Written by Benny L. Kass
Question. I have seen a lot of material about the up-to-$500,000 exemption on tax of appreciated value on the sale of one’s home or up to $250,000 if you file a separate tax return . What I do not understand is what are the implications of all of this appreciation on my estate if I do not sell my house before I die. Must my heirs pay tax on the entire appreciation? How is this covered in the Tax Code?
Answer. This is a very complicated issue, and you must seek specific advice on your situation from your tax advisors.
Oversimplified, the basis of inherited property for income tax purposes is the fair market value of the property at the time of the decedent’s death. This is commonly referred to as the “stepped-up” basis rule. In other words, if the tax basis of the deceased was $80,000, on his death it increases — i.e. is “stepped up” to the value on the date of his death.
By way of illustration, if you purchased your property 20 years ago for $50,000.00, and over the years have made $30,000 of major improvements, your basis for tax purposes is $80,000.00. If you sell the property for $200,000.00, without taking into consideration costs or expenses of sale, your profit is $120,000.00. If you are eligible to claim the above-referenced exclusion of gain because you owned and used the house as your principal residence for two out of the five years before sale, you will not have to pay a tax on the profit you have made.

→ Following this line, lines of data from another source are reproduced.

/-- For GfdivDivides: no tables; a zero divisor; a zero and a nonzero dividend over a nonzero divisor. -/
theorem witness_GfdivDivides :
    (State.reset.fault = false ∧ State.reset.tv = false) ∧ (built.tv = true ∧ (pair built 0xFF 0x00).reg 2 = 0) ∧
    (pair built 0x00 0xFF).TablesBuilt ∧ ((pair built 0x00 0xFF).reg 2 ≠ 0 ∧ (pair built 0x00 0xFF).reg 1 = 0) ∧
    ((pair built 0xFF 0x01).reg 2 ≠ 0 ∧ (pair built 0xFF 0x01).reg 1 ≠ 0) :=
  ⟨⟨rfl, rfl⟩, ⟨rfl, rfl⟩, built_tables, by decide, by decide⟩

theorem witness_GfexpReadsThePower :
    (State.reset.fault = false ∧ State.reset.tv = false) ∧ (pair built 0xFF 0xFE).TablesBuilt := ⟨⟨rfl, rfl⟩, built_tables⟩

theorem witness_GflogReadsTheLogarithm :
    (State.reset.fault = false ∧ State.reset.tv = false) ∧ (built.tv = true ∧ built.reg 1 = 0) ∧
    (pair built 0x01 0xFF).TablesBuilt ∧ (pair built 0x01 0xFF).reg 1 ≠ 0 ∧ (pair built 0x01 0xFF).reg 2 ≠ 0 :=
  ⟨⟨rfl, rfl⟩, ⟨rfl, rfl⟩, built_tables, by decide, by decide⟩

-- also for GeneratorIsProductOfRoots; R92's example: x^2 = 1 * (x^2 + 3x + 2) + (3x + 2)
theorem witness_EcBytesAreTheRemainder : (1 : Nat) ≤ 2 ∧ IsRemainder [0x01] [0x03, 0x02] 2 :=
  ⟨by decide, rfl, [0x01], rfl, by decide +kernel⟩

theorem witness_CodewordsHaveZeroSyndromes :
    (1 : Nat) ≤ 2 ∧ generator builtTables.1 builtTables.2 2 = some [0x02, 0x03, 0x01] ∧
    remainder builtTables.1 builtTables.2 [0x12, 0x34, 0x56] [0x02, 0x03, 0x01] = some [0x98, 0xE8] ∧ (1 : Nat) < 2 := by
  rw [builtTables_exp, builtTables_log]; decide +kernel

/-- For RsgenBuildsTheGenerator and RsencEncodesTheDataBuffer: counts at the edges of each range. -/
theorem witness_counts :
    (0x0000 : BitVec 16).toInt ≤ 0 ∧ (0x8000 : BitVec 16).toInt ≤ 0 ∧ (0xFFFF : BitVec 16).toInt ≤ 0 ∧
    (built.sizes.rmax : Int) < (0x0100 : BitVec 16).toInt ∧ (built.sizes.rmax : Int) < (0x7FFF : BitVec 16).toInt ∧
    (0 < (0x0001 : BitVec 16).toInt ∧ (0x0001 : BitVec 16).toInt ≤ built.sizes.rmax) ∧
    (0 < (0x00FF : BitVec 16).toInt ∧ (0x00FF : BitVec 16).toInt ≤ built.sizes.rmax) ∧
    (least.rmax : Int) < (0x0002 : BitVec 16).toInt ∧ (0x7FFF : BitVec 16).toInt ≤ greatest.rmax := by decide

theorem witness_RsgenBuildsTheGenerator :
    (State.reset.fault = false ∧ State.reset.tv = false) ∧ built.fault = false ∧ built.TablesBuilt :=
  ⟨⟨rfl, rfl⟩, rfl, built_tables⟩

/-- For RsencEncodesTheDataBuffer: no data byte, and thirteen. -/
theorem witness_RsencEncodesTheDataBuffer :
    built.TablesBuilt ∧ HoldsData built [] ∧ (withData built hello).TablesBuilt ∧ HoldsData (withData built hello) hello :=
  ⟨built_tables, by unfold HoldsData; decide, built_tables, by unfold HoldsData; decide⟩

/-- For EncodingIsDeterministic: two states with the same data, configuration and sizes that differ elsewhere, and one of other
sizes. -/
theorem witness_EncodingIsDeterministic :
    threeBlocks.TablesBuilt ∧ HoldsData threeBlocks [0x10, 0x20, 0x30, 0x40, 0x50, 0x60, 0x70] ∧
    (∃ t, exec (.rsenc 2) threeBlocks = .next t ∧ t.fault = false) ∧
    (∃ t, exec (.rsenc 2) { threeBlocks with cseq := 9, emem := [(0, 1)], elen := 1 } = .next t ∧ t.fault = false) ∧
    (∃ t, exec .ilv threeBlocks = .next t ∧ t.fault = false) ∧
    (∃ t, exec .ilv { threeBlocks with cseq := 9, emem := [(0, 1)], elen := 1 } = .next t ∧ t.fault = false) ∧
    threeBlocks.sizes = ({ threeBlocks with cseq := 9, emem := [(0, 1)], elen := 1 } : State).sizes ∧
    (∃ t, exec .ilv { threeBlocks with sizes := ⟨7, 6, 13, 2⟩ } = .next t ∧ t.fault = false) :=
  ⟨built_tables, by unfold HoldsData; decide, runs (by decide +kernel), runs (by decide +kernel), runs (by decide +kernel),
   runs (by decide +kernel), rfl, runs (by decide +kernel)⟩

/-- For IlayoutComputesTheLayout: the edges of the refused and of the accepted configurations. -/
theorem witness_IlayoutComputesTheLayout :
    badLayout 10 4 0 ∧ badLayout 26 26 1 ∧ badLayout 3 1 5 ∧ badLayout 0 0 1 ∧ ¬ badLayout 1 0 1 ∧ ¬ badLayout 65535 0 1 ∧
    ¬ badLayout 65535 65534 1 ∧ ¬ badLayout 65535 0 65535 := by unfold badLayout; decide

/-- For IlvInterleaves: each clause at an edge of its range. -/
theorem witness_IlvInterleaves :
    (State.reset.fault = false ∧ State.reset.tv = false) ∧ (built.tv = true ∧ badLayout 10 4 0) ∧
    (¬ badLayout 4097 4096 1 ∧ built.sizes.omax < 4097) ∧ (¬ badLayout 256 0 1 ∧ built.sizes.rmax < 256 / 1 - 0 / 1) ∧
    (¬ badLayout 2 0 2 ∧ least.emax < 2 * (2 / 2 - 0 / 2)) ∧
    (¬ badLayout 4096 4095 1 ∧ 4096 ≤ built.sizes.omax ∧ 1 * (4096 / 1 - 4095 / 1) ≤ built.sizes.emax ∧
      4096 / 1 - 4095 / 1 ≤ built.sizes.rmax ∧ (config built 4096 4095 1).dlen.toNat ≠ 4095) ∧
    (¬ badLayout 9 7 3 ∧ covered 9 7 3 ≠ 7) ∧
    (¬ badLayout 255 0 1 ∧ 255 / 1 - 0 / 1 ≤ built.sizes.rmax ∧ covered 255 0 1 = 0 ∧ HoldsData (config built 255 0 1) [] ∧
      (config built 255 0 1).TablesBuilt) ∧
    (¬ badLayout 13 7 3 ∧ covered 13 7 3 = 7 ∧ HoldsData threeBlocks [0x10, 0x20, 0x30, 0x40, 0x50, 0x60, 0x70] ∧
      threeBlocks.TablesBuilt) :=
  ⟨⟨rfl, rfl⟩, by unfold badLayout; decide, by unfold badLayout; decide, by unfold badLayout; decide,
   by unfold badLayout; decide, by unfold badLayout; decide, by unfold badLayout; decide,
   ⟨by unfold badLayout; decide, by decide, by decide, by unfold HoldsData; decide, built_tables⟩,
   ⟨by unfold badLayout; decide, by decide, by unfold HoldsData; decide, built_tables⟩⟩

/-- For OnextHandsOutTheNextCodeword: nothing built, the sequence exhausted, and its last codeword. -/
theorem witness_OnextHandsOutTheNextCodeword :
    State.reset.olen.toNat ≤ State.reset.optr.toNat ∧
    (({ results with optr := 13 } : State).olen.toNat ≤ ({ results with optr := 13 } : State).optr.toNat) ∧
    (results.optr.toNat < results.olen.toNat ∧ results.readByte .omem results.optr.toNat = some 0xFA) := by decide

/-- For IlvRoundTrip: an `ILV` that succeeds, and the last bytes of the last block. -/
theorem witness_IlvRoundTrip :
    threeBlocks.Inv ∧ (∃ u, exec .ilv threeBlocks = .next u ∧ u.fault = false) ∧ (2 < 3 ∧ 2 < blockLen 13 7 3 2) ∧
    (2 < 3 ∧ 1 < 2) := ⟨threeBlocks_inv, runs (by decide +kernel), by decide, by decide⟩

theorem witness_IlvSymbolInvariant :
    (∃ u, exec .ilv threeBlocks = .next u ∧ u.fault = false) ∧
    ∃ l r, threeBlocks.layout = .ok l ∧ l.covered = threeBlocks.cfgD.toNat ∧
      encodeBlocks threeBlocks.exp threeBlocks.log threeBlocks.dmem threeBlocks.cfgN.toNat l = some r :=
  ⟨runs (by decide +kernel), { g1b := 2, g2b := 1, g1t := 4, g2t := 5, g1d := 2, g2d := 3, ecb := 2 },
   { gen := [0x02, 0x03, 0x01], ec := [0x10, 0x20, 0x50, 0x20, 0xBA, 0xFA], out := threeBlocksOut }, rfl, by decide,
   by decide +kernel⟩

theorem witness_CsrwWritesTheConfiguration :
    2 < (0x03 : BitVec 8).toNat ∧ 2 < (0xFF : BitVec 8).toNat ∧ State.reset.fault = false := by decide

/-- For DpushiAppends and DpushAppendsARegister: DMEM full, and with room for one byte. -/
theorem witness_pushes :
    (fullData.fault = false ∧ fullData.sizes.dmax ≤ fullData.dlen.toNat) ∧
    (({ fullData with dlen := 4095 } : State).dlen.toNat < fullData.sizes.dmax) ∧
    ((State.resetOf least).dlen.toNat < (State.resetOf least).sizes.dmax) := by decide

/-- For the four loads: an index just past the valid bytes, and the last valid one. -/
theorem witness_loads :
    (results.dlen.toNat ≤ 7 ∧ 6 < results.dlen.toNat ∧ results.readByte .dmem 6 = some 0x70) ∧
    (results.elen.toNat ≤ 6 ∧ 5 < results.elen.toNat ∧ results.readByte .emem 5 = some 0xFA) ∧
    (results.olen.toNat ≤ 13 ∧ 12 < results.olen.toNat ∧ results.readByte .omem 12 = some 0xFA) ∧
    (State.reset.gdeg = 0 ∧ results.gdeg.toNat < 3 ∧ results.gdeg ≠ 0 ∧ 2 ≤ results.gdeg.toNat ∧
      results.readByte .gen 2 = some 0x01) := by decide

end Sys2Proof.Tests
end

section
/-! The field layer: the product without tables (40_gf_engine.md R73) is bilinear, powers of ALPHA add their
exponents, the tables of R74 compute it (R75, R86), and with them
the generator is the product of its roots (R91). -/

namespace Sys2Proof.Machine

/-! ### Linearity -/

/-- A chain of steps that is linear step by step is linear. -/
theorem foldl_xor {w : Nat} {α : Type} {f g h : BitVec w → α → BitVec w}
    (hf : ∀ p q a, f (p ^^^ q) a = g p a ^^^ h q a) (l : List α) (p q : BitVec w) :
    l.foldl f (p ^^^ q) = l.foldl g p ^^^ l.foldl h q := by
  induction l generalizing p q with
  | nil => rfl
  | cons a l ih => simp only [List.foldl_cons, hf, ih]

If, however, you do not – or cannot – take advantage of the exclusion of gain, you will have to pay capital gains tax on the $120,000.00 which you have made in profit. At current rates, depending on your income, it could be as high as 20 percent or $24,000 in Federal tax, plus any applicable state and local tax.
If, on the other hand, you do not sell your property, on your death your heirs will in most cases receive the benefit of this “stepped-up” basis rule. If the value of your property on the date of your death was $200,000.00, and your heirs sell the property for $200,000.00, then they probably will not have to pay any Federal income tax on this sale. They receive tax-free benefits of the appreciation during your lifetime. Obviously, if the heirs sell the property for $300,000.00, then they would have to pay tax on that gain, which in our example would be $100,000.00. Keep in mind that we are only discussing income tax and not inheritance tax.
According to the Tax Code, the stepped-up basis applies to property “acquired by bequest, devise, or inheritance, or by the decedent’s estate from the decedent. . .” This means that whether the decedent has a will, or dies intestate (without a will), the beneficiary is eligible for that stepped-up basis.
The law further goes on to address community property states, where each spouse has an undivided half interest in community property. In those states, an heir, devisee or legatee obtains the decedent’s half interest from the deceased spouse, and is entitled to a stepped-up basis under the general rules. The surviving spouse is also entitled to a stepped-up basis for his or her half interest if at least half of the community property in question is included in the decedent’s gross estate for tax purposes. (For more information, obtain the free IRS publication 555, “Community Property”, available Here.)
There is, however, an alternative valuation rule which can be adopted. This alternative valuation gives the taxpayer the election to value the property six months after the date of death or at the date of disposition, if earlier. The purpose of this election is to afford some limited tax relief to estates which have experienced a decline in the value of assets during that six months period. It is anticipated that with the decline in real estate many homes have encountered these past 5-7 years, many estates may give serious consideration to this alternative valuation method.
It should be noted that the stepped up basis will not apply to situations where you or your spouse gave the property to the decedent within one year before the decedent dies.
Obviously, the decision on whether to sell your property while you are living or pass it on to your heirs is a very important — and personal — decision. Some people want to make sure that their heirs will be properly protected on their death. Other people might very well want to make sure that they are protected while they are living. Too many people are, unfortunately, house rich and cash poor.
If, for example, you are sitting on a large amount of equity, and if you need cash now, letting your heirs inherit the property at the stepped-up basis will not solve your immediate cash problem. On the other hand, if you gift your house to your children, your tax basis becomes theirs. So unless they can take advantage of the up-to-$250,000 (or $500,000) gain exclusion, they may have to pay a hefty capital gains tax when they sell. They won’t really be happy campers at that time.
Thus, it is critical that you discuss all of these ramifications with your tax advisors at the earliest possible opportunity. And while you have the absolute right to decide how to deal with your own property, it would also be advisable to at least let your children know your decisions.
For general information on this subject, you should get the free IRS publication 551, entitled “Basis of Assets”.